I've been using a Executors.newScheduledThreadPool
to run a few tasks in the background. I've set them as daemon threads, so that if you exit the program using the X button on the top right of the main window, the program exits fine.
I tried to add another ExecutorService and just by using the second one, the application no longer exits when you click the X button. The window closes, but the program is still running the scheduled thread.
What gives?
Here is the code:
import java.util.concurrent.ExecutorService;
import java.util.concurrent.Executors;
import java.util.concurrent.ScheduledExecutorService;
import java.util.concurrent.TimeUnit;
import javafx.application.Application;
import static javafx.application.Application.launch;
import javafx.event.ActionEvent;
import javafx.scene.Scene;
import javafx.scene.control.Button;
import javafx.scene.layout.StackPane;
import javafx.stage.Stage;
public class ThreadTest extends Application
{
public final static ExecutorService executorService;
public final static ScheduledExecutorService scheduledExecutorService;
static
{
executorService = Executors.newFixedThreadPool(3);
scheduledExecutorService = Executors.newScheduledThreadPool(2, r ->
{
Thread thread = Executors.defaultThreadFactory().newThread(r);
thread.setDaemon(true);
return thread;
});
scheduledExecutorService.scheduleAtFixedRate((() ->
{
System.out.println("Scheduler thread");
}), 1, 1, TimeUnit.SECONDS);
//if I comment out this, the program will close fine on exit...
executorService.execute(() -> System.out.println("Thread pool"));
}
@Override
public void start(Stage primaryStage)
{
Button btn = new Button();
btn.setText("Say 'Hello World'");
btn.setOnAction((ActionEvent event) ->
{
System.out.println("Hello World!");
});
StackPane root = new StackPane();
root.getChildren().add(btn);
Scene scene = new Scene(root, 300, 250);
primaryStage.setTitle("Hello World!");
primaryStage.setScene(scene);
primaryStage.show();
}
/**
* @param args the command line arguments
*/
public static void main(String[] args)
{
launch(args);
}
}
CodePudding user response:
For a daemon thread:
The Java Virtual Machine exits when the only threads running are all daemon threads.
The statement:
Executors.newFixedThreadPool(3)
Will create an ExecutorService based on the defaultThreadFactory in which:
Each new thread is created as a non-daemon thread
This means, that any threads the service uses will be non-daemon threads which, if running, will prevent the shutdown of the Java Virtual Machine.
executorService.execute(() -> System.out.println("Thread pool"));
Why is it that by commenting out the actual execution, the program still exits fine? That's even with the "threadpool" still generating threads.
Behind the scenes, newFixedThreadPool is a convenience method that creates a customized ThreadPoolExecutor. That executor performs a lazy instantiation of the threads it needs so as not to consume resources if the service is never used. If you never use the the service it does not need to create threads. But if it does create a thread, it will default to a non-daemon thread.
On-demand construction
By default, even core threads are initially created and started only when new tasks arrive, but this can be overridden dynamically using method prestartCoreThread() or prestartAllCoreThreads(). You probably want to prestart threads if you construct the pool with a non-empty queue.

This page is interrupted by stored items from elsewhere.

-- ==== Sys2Proof/Laws/WithinShared.lean ====
section
/-! SUPPORT. `f_within` for the shared operations: events, records, items, the ledger, stops, runs, raises. -/

namespace Sys2Proof.Machine

/-! ### Machine/Ops.lean -/

theorem modReg_within {L : Nat} {s0 : State} (a0 : Nat) (a1 : Word → Word) {s : State} (hs : Within L s0 s) (hl : Sub
    0x2 L) : Within L s0 (modReg a0 a1 s) := by
  unfold modReg
  repeat' (first | with_reducible assumption | with_reducible apply setReg_within)

theorem orReg_within {L : Nat} {s0 : State} (a0 : Nat) (a1 : Word) {s : State} (hs : Within L s0 s) (hl : Sub 0x2 L) :
    Within L s0 (orReg a0 a1 s) := by
  unfold orReg
  repeat' (first | with_reducible assumption | with_reducible apply setReg_within)

theorem countReg_within {L : Nat} {s0 : State} (a0 : Nat) (a1 : Nat) (a2 : Nat) (a3 : Nat) {s : State} (hs : Within L
    s0 s) (hl : Sub 0x2 L) : Within L s0 (countReg a0 a1 a2 a3 s) := by
  unfold countReg
  repeat' (first | with_reducible assumption | with_reducible apply modReg_within)

theorem roundOpen_within {L : Nat} {s0 : State} (a0 : Nat) (a1 : Nat) {s : State} (hs : Within L s0 s) : Within L s0
    (roundOpen a0 a1 s).2 := by
  unfold roundOpen
  repeat' (first
    | with_reducible assumption
    | (intro x; refine Within.cut (L := L) (s := s0) x.2 ?_ ?_; rotate_left; intro hx; clear_value x; rotate_left; subst x)
    | lift_lets | with_reducible apply drawNat_within | split)

theorem writesOf_within {L : Nat} {s0 : State} (a0 : Nat) (a1 : Nat) (a2 : DWord) (a3 : List Byte) {s : State} (hs :
    Within L s0 s) (hl : Sub 0x1 L) : Within L s0 (writesOf a0 a1 a2 a3 s) := by
  induction a0 generalizing a1 a2 a3 s with
  | zero =>
    unfold writesOf
    repeat' (first | with_reducible assumption)
  | succ n ih =>
    unfold writesOf
    repeat' (first | with_reducible assumption | with_reducible apply emit_within | with_reducible apply ih | split)

theorem memWrite_within {L : Nat} {s0 : State} (a0 : DWord) (a1 : List Byte) {s : State} (hs : Within L s0 s) (hl :
    Sub 0x1 L) : Within L s0 (memWrite a0 a1 s) := by
  unfold memWrite
  repeat' (first | with_reducible assumption | with_reducible apply writesOf_within)

theorem memWords_within {L : Nat} {s0 : State} (a0 : DWord) (a1 : List Word) {s : State} (hs : Within L s0 s) (hl :
    Sub 0x1 L) : Within L s0 (memWords a0 a1 s) := by
  unfold memWords
  repeat' (first | with_reducible assumption | with_reducible apply memWrite_within)

theorem readsOf_within {L : Nat} {s0 : State} (a0 : Nat) (a1 : Nat) (a2 : DWord) (a3 : Nat) {s : State} (hs : Within L
    s0 s) (hl : Sub 0x1 L) : Within L s0 (readsOf a0 a1 a2 a3 s) := by
  induction a0 generalizing a1 a2 a3 s with
  | zero =>
    unfold readsOf
    repeat' (first | with_reducible assumption)
  | succ n ih =>
    unfold readsOf
    repeat' (first | with_reducible assumption | with_reducible apply emit_within | with_reducible apply ih | split)

theorem memRead_within {L : Nat} {s0 : State} (a0 : DWord) (a1 : Nat) {s : State} (hs : Within L s0 s) (hl : Sub 0x1
    L) : Within L s0 (memRead a0 a1 s) := by
  unfold memRead
  repeat' (first | with_reducible assumption | with_reducible apply readsOf_within)

theorem shadowLater_within {L : Nat} {s0 : State} (a0 : Nat) {s : State} (hs : Within L s0 s) (hl : Sub 0x80 L) :
    Within L s0 (shadowLater a0 s) := by
  unfold shadowLater
  repeat' (first
    | with_reducible assumption | ((with_reducible refine Sub.le ?_ hl); rfl)
    | ((with_reducible refine Or.inr (Sub.le ?_ hl)); rfl)
    | ((with_reducible refine Or.inl (fun _ => Eq.symm ?_)); rfl) | with_reducible apply modLink_within | split)

theorem shadowWrite_within {L : Nat} {s0 : State} (a0 : Nat) (a1 : DWord) {s : State} (hs : Within L s0 s) (hl : Sub
    0x81 L) : Within L s0 (shadowWrite a0 a1 s) := by
  unfold shadowWrite
  repeat' (first
    | with_reducible assumption | ((with_reducible refine Sub.le ?_ hl); rfl) | with_reducible apply memWords_within
    | with_reducible apply shadowLater_within | split)

theorem shadowPage_within {L : Nat} {s0 : State} {s : State} (hs : Within L s0 s) (hl : Sub 0x81 L) : Within L s0
    (shadowPage s) := by
  unfold shadowPage
  repeat' (first
    | with_reducible assumption | ((with_reducible refine Sub.le ?_ hl); rfl)
    | ((with_reducible refine Or.inr (Sub.le ?_ hl)); rfl)
    | ((with_reducible refine Or.inl (fun _ => Eq.symm ?_)); rfl) | with_reducible apply memWords_within
    | with_reducible apply modLink_within | split)

theorem shadowChanges_within {L : Nat} {s0 : State} {s : State} (hs : Within L s0 s) (hl : Sub 0x81 L) : Within L s0
    (shadowChanges s) := by
  unfold shadowChanges
  repeat' (first
    | with_reducible assumption | ((with_reducible refine Sub.le ?_ hl); rfl)
    | ((with_reducible refine Or.inr (Sub.le ?_ hl)); rfl)
    | ((with_reducible refine Or.inl (fun _ => Eq.symm ?_)); rfl) | intro _ | with_reducible apply shadowWrite_within
    | with_reducible apply modLink_within | with_reducible refine Within.foldl ?_ ?_)

theorem pendVector_within {L : Nat} {s0 : State} (a0 : Nat) {s : State} (hs : Within L s0 s) (hl : Sub 0x81 L) :
    Within L s0 (pendVector a0 s) := by
  unfold pendVector
  repeat' (first
    | with_reducible assumption | ((with_reducible refine Sub.le ?_ hl); rfl)
    | (intro x; refine Within.cut (L := L) (s := s0) x ?_ ?_; rotate_left; intro hx; clear_value x; rotate_left; subst x)
    | intro _ | ((with_reducible refine Or.inl (fun _ => Eq.symm ?_)); rfl) | lift_lets
    | with_reducible apply modLink_within | with_reducible apply emit_within | split)

theorem sendVector_within {L : Nat} {s0 : State} (a0 : Nat) {s : State} (hs : Within L s0 s) (hl : Sub 0x83 L) :
    Within L s0 (sendVector a0 s) := by
  unfold sendVector
  repeat' (first
    | with_reducible assumption | ((with_reducible refine Sub.le ?_ hl); rfl)
    | (intro x; refine Within.cut (L := L) (s := s0) x ?_ ?_; rotate_left; intro hx; clear_value x; rotate_left; subst x)
    | intro _ | ((with_reducible refine Or.inl (fun _ => Eq.symm ?_)); rfl) | lift_lets
    | with_reducible apply orReg_within | with_reducible apply pendVector_within | with_reducible apply modLink_within
    | with_reducible apply emit_within | split)

theorem sendUnmasked_within {L : Nat} {s0 : State} {s : State} (hs : Within L s0 s) (hl : Sub 0x81 L) : Within L s0
    (sendUnmasked s) := by
  unfold sendUnmasked
  repeat' (first
    | with_reducible assumption | ((with_reducible refine Sub.le ?_ hl); rfl)
    | ((with_reducible refine Or.inl (fun _ => Eq.symm ?_)); rfl) | intro _ | with_reducible apply emit_within
    | with_reducible apply modLink_within | with_reducible refine Within.foldl ?_ ?_ | split)

theorem writeEvent_within {L : Nat} {s0 : State} (a0 : Event) {s : State} (hs : Within L s0 s) (hl : Sub 0x2083 L) :
    Within L s0 (writeEvent a0 s) := by
  unfold writeEvent
  repeat' (first
    | with_reducible assumption | ((with_reducible refine Sub.le ?_ hl); rfl)
    | ((with_reducible refine Or.inr (Sub.le ?_ hl)); rfl)
    | (intro x; refine Within.cut (L := L) (s := s0) x ?_ ?_; rotate_left; intro hx; clear_value x; rotate_left; subst x)
    | (intro x; clear_value x) | ((with_reducible refine Or.inl (fun _ => Eq.symm ?_)); rfl) | lift_lets
    | with_reducible apply memWords_within | with_reducible apply modLink_within
    | with_reducible apply sendVector_within | with_reducible apply shadowWrite_within)

theorem flushEvents_within {L : Nat} {s0 : State} (a0 : Nat) {s : State} (hs : Within L s0 s) (hl : Sub 0x4a083 L) :
    Within L s0 (flushEvents a0 s) := by
  induction a0 generalizing s with
  | zero => exact hs
  | succ n ih =>
    unfold flushEvents
    split
    · split
      · rename_i e rest he
        refine ih (writeEvent_within _ (modEng_within' (fun g => { g with events := rest }) hs (Sub.le rfl hl)
          (fun _ => KeyKept.refl _) (fun _ g => ?_) ?_ ?_ ?_ ?_ ?_ ?_) (Sub.le rfl hl))
        · exact ⟨g.regs, g.gens, g.partners, g.window, g.image0, g.image1, g.bankA, g.bankB, by
            have := g.events
            unfold heldEvents at *
            rw [he, List.filter_cons] at this
            show (List.filter _ rest).length ≤ 64
            split at this
            · rw [List.length_cons] at this; omega
            · exact this, g.faults, g.recent, g.pointer⟩
        all_goals first | exact .inl fun _ => rfl | exact .inr (Sub.le rfl hl)
      · split
        · exact hs
        · refine ih (writeEvent_within _ (modEng_within (fun g => { g with eventsLost := 0 }) hs (Sub.le rfl hl) ?_ ?_ ?_
            ?_ ?_ ?_ ?_ ?_ ?_) (Sub.le rfl hl))
          all_goals first | exact fun _ => rfl | exact .inl fun _ => rfl | exact .inr (Sub.le rfl hl)
    · exact hs

theorem drainEvents_within {L : Nat} {s0 : State} {s : State} (hs : Within L s0 s) (hl : Sub 0x4a083 L) : Within L s0
    (drainEvents s) := by
  unfold drainEvents
  repeat' (first | with_reducible assumption | with_reducible apply flushEvents_within)

theorem postEvent_within {L : Nat} {s0 : State} (a0 : Event) {s : State} (hs : Within L s0 s) (hl : Sub 0x4a083 L) :
    Within L s0 (postEvent a0 s) := by
  have h1 := pendVector_within 23 hs (Sub.le rfl hl)
  unfold postEvent
  split
  · exact writeEvent_within _ hs (Sub.le rfl hl)
  · dsimp only
    split
    · rename_i hb
      refine modEng_within' _ h1 (Sub.le rfl hl) (fun _ => KeyKept.refl _) (fun _ g => ?_) ?_ ?_ ?_ ?_ ?_ ?_
      · exact ⟨g.regs, g.gens, g.partners, g.window, g.image0, g.image1, g.bankA, g.bankB, by
          have e : (pendVector 23 s).eng = s.eng := pendVector_eng 23 s
          unfold heldEvents at hb ⊢
          show (List.filter _ ((pendVector 23 s).eng.events ++ _)).length ≤ 64
          rw [e, List.filter_append, List.length_append]
          have k : (List.filter (fun e => decide (e.code ≠ 0x0301))
              (if s.eng.eventsLost = 0 then [a0] else [eqLost s.eng.eventsLost s, a0])).length ≤ 1 := by
            split
            · rw [List.filter_cons]; split <;> exact Nat.le_of_ble_eq_true rfl
            · rw [List.filter_cons, if_neg (by simp [eqLost]), List.filter_cons]; split <;> exact Nat.le_of_ble_eq_true rfl
          omega, g.faults, g.recent, g.pointer⟩
      all_goals first | exact .inl fun _ => rfl | exact .inr (Sub.le rfl hl)
    · refine modEng_within _ h1 (Sub.le rfl hl) ?_ ?_ ?_ ?_ ?_ ?_ ?_ ?_ ?_
      all_goals first | exact fun _ => rfl | exact .inl fun _ => rfl | exact .inr (Sub.le rfl hl)

theorem event_within {L : Nat} {s0 : State} (a0 : BitVec 16) (a1 : Word) (a2 : Nat) (a3 : Nat) (a4 : DWord) {s :
    State} (hs : Within L s0 s) (hl : Sub 0x4a083 L) : Within L s0 (event a0 a1 a2 a3 a4 s) := by
  unfold event
  repeat' (first | with_reducible assumption | with_reducible apply postEvent_within)

theorem rootWake_within {L : Nat} {s0 : State} {s : State} (hs : Within L s0 s) (hl : Sub 0x40 L) : Within L s0
    (rootWake s) := by
  unfold rootWake
  repeat' (first | with_reducible assumption | with_reducible apply modClk_within | split)

theorem sofStops_within {L : Nat} {s0 : State} {s : State} (hs : Within L s0 s) (hl : Sub 0x40 L) : Within L s0
    (sofStops s) := by
  unfold sofStops
  repeat' (first | with_reducible assumption | with_reducible apply modClk_within)

theorem modRail_within {L : Nat} {s0 : State} (a0 : Fin 48) (a1 : Rail → Rail) {s : State} (hs : Within L s0 s) (hl :
    Sub 0x20000000 L) : Within L s0 (modRail a0 a1 s) := by
  unfold modRail
  repeat' (first | with_reducible assumption | with_reducible apply setRail_within)

theorem modGraph_within {L : Nat} {s0 : State} (a0 : Fin 16) (a1 : Graph → Graph) {s : State} (hs : Within L s0 s) (hl
    : Sub 0x40000000 L) : Within L s0 (modGraph a0 a1 s) := by
  unfold modGraph
  repeat' (first | with_reducible assumption | with_reducible apply setGraph_within)

theorem modRelay_within {L : Nat} {s0 : State} (a0 : Fin 48) (a1 : Relay → Relay) {s : State} (hs : Within L s0 s) (hl
    : Sub 0x200000000 L) : Within L s0 (modRelay a0 a1 s) := by
  unfold modRelay
  repeat' (first | with_reducible assumption | with_reducible apply setRelay_within)

theorem modMotor_within {L : Nat} {s0 : State} (a0 : Fin 2) (a1 : Motor → Motor) {s : State} (hs : Within L s0 s) (hl
    : Sub 0x400000000 L) : Within L s0 (modMotor a0 a1 s) := by
  unfold modMotor
  repeat' (first | with_reducible assumption | with_reducible apply setMotor_within)

theorem modFan_within {L : Nat} {s0 : State} (a0 : Fin 4) (a1 : Fan → Fan) {s : State} (hs : Within L s0 s) (hl : Sub
    0x800000000 L) : Within L s0 (modFan a0 a1 s) := by
  unfold modFan
  repeat' (first | with_reducible assumption | with_reducible apply setFan_within)

/-! ### Machine/Journal.lean -/

theorem putRec_within {L : Nat} {s0 : State} (a0 : List Word) {s : State} (hs : Within L s0 s) (hl : Sub 0xc00000 L) :
    Within L s0 (putRec a0 s) := by
  unfold putRec
  repeat' (first
    | with_reducible assumption
    | (with_reducible refine modJnl_within' _ ?_ (Sub.le rfl hl) (fun _ => Good.jnl ⟨id, id, id, putBank_rising _ _, putBank_rising _ _, id, id⟩) ?_ ?_ ?_ ?_ ?_)
    | ((with_reducible refine Or.inr (Sub.le ?_ hl)); rfl) | intro _
    | ((with_reducible refine Or.inl (fun _ => Eq.symm ?_)); rfl))

theorem noteAck_within {L : Nat} {s0 : State} (a0 : Nat) (a1 : Word) {s : State} (hs : Within L s0 s) (hl : Sub
    0x400000 L) : Within L s0 (noteAck a0 a1 s) := by
  unfold noteAck
  repeat' (first
    | with_reducible assumption | ((with_reducible refine Or.inl (fun _ => Eq.symm ?_)); rfl)
    | (intro _; (with_reducible refine Eq.symm ?_); rfl) | with_reducible apply modJnl_within | split)

theorem putForced_within {L : Nat} {s0 : State} (a0 : List Word) {s : State} (hs : Within L s0 s) (hl : Sub 0xc00000
    L) : Within L s0 (putForced a0 s) := by
  unfold putForced
  repeat' (first
    | with_reducible assumption | ((with_reducible refine Sub.le ?_ hl); rfl) | with_reducible apply noteAck_within
    | with_reducible apply putRec_within | split)

theorem clearWay_within {L : Nat} {s0 : State} (a0 : Nat) (a1 : Nat) {s : State} (hs : Within L s0 s) (hl : Sub
    0xc00000 L) : Within L s0 (clearWay a0 a1 s) := by
  induction a0 generalizing a1 s with
  | zero =>
    unfold clearWay
    repeat' (first | with_reducible assumption)
  | succ n ih =>
    unfold clearWay
    repeat' (first
      | with_reducible assumption | with_reducible apply putForced_within | with_reducible apply ih | split)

The original supposition posed in your question was slightly incorrect:
ScheduledExecutorService threads set as daemon stops program exiting if you use another ExecutorService
No. ScheduledExecutorService threads set as daemon are not stopping the program from exiting.
What prevents shutdown is non-daemon threads used by the other ExecutorService that you create, unrelated to the ScheduledExecutorService.
How to address the issue
There are different ways you could solve this:
Provide a custom thread factory that creates your threads as daemon threads.
You can use a similar mechanism as you used for the custom thread factory for the ScheduledExectorService.
Call the method
Executors.newFixedThreadPool(nThreads, customThreadFactory)
.Keep using the default thread factory with non-daemon threads, and invoke
shutdown()
on the executor service.When doing so, ensure that the daemon threads will properly respond to a shutdown interruption, allowing themselves to terminate execution gracefully.
In any case, I advise (if appropriate) making use of the JavaFX Application lifecycle mechanism by starting your executors in the application start method and shutting them down in the application stop method.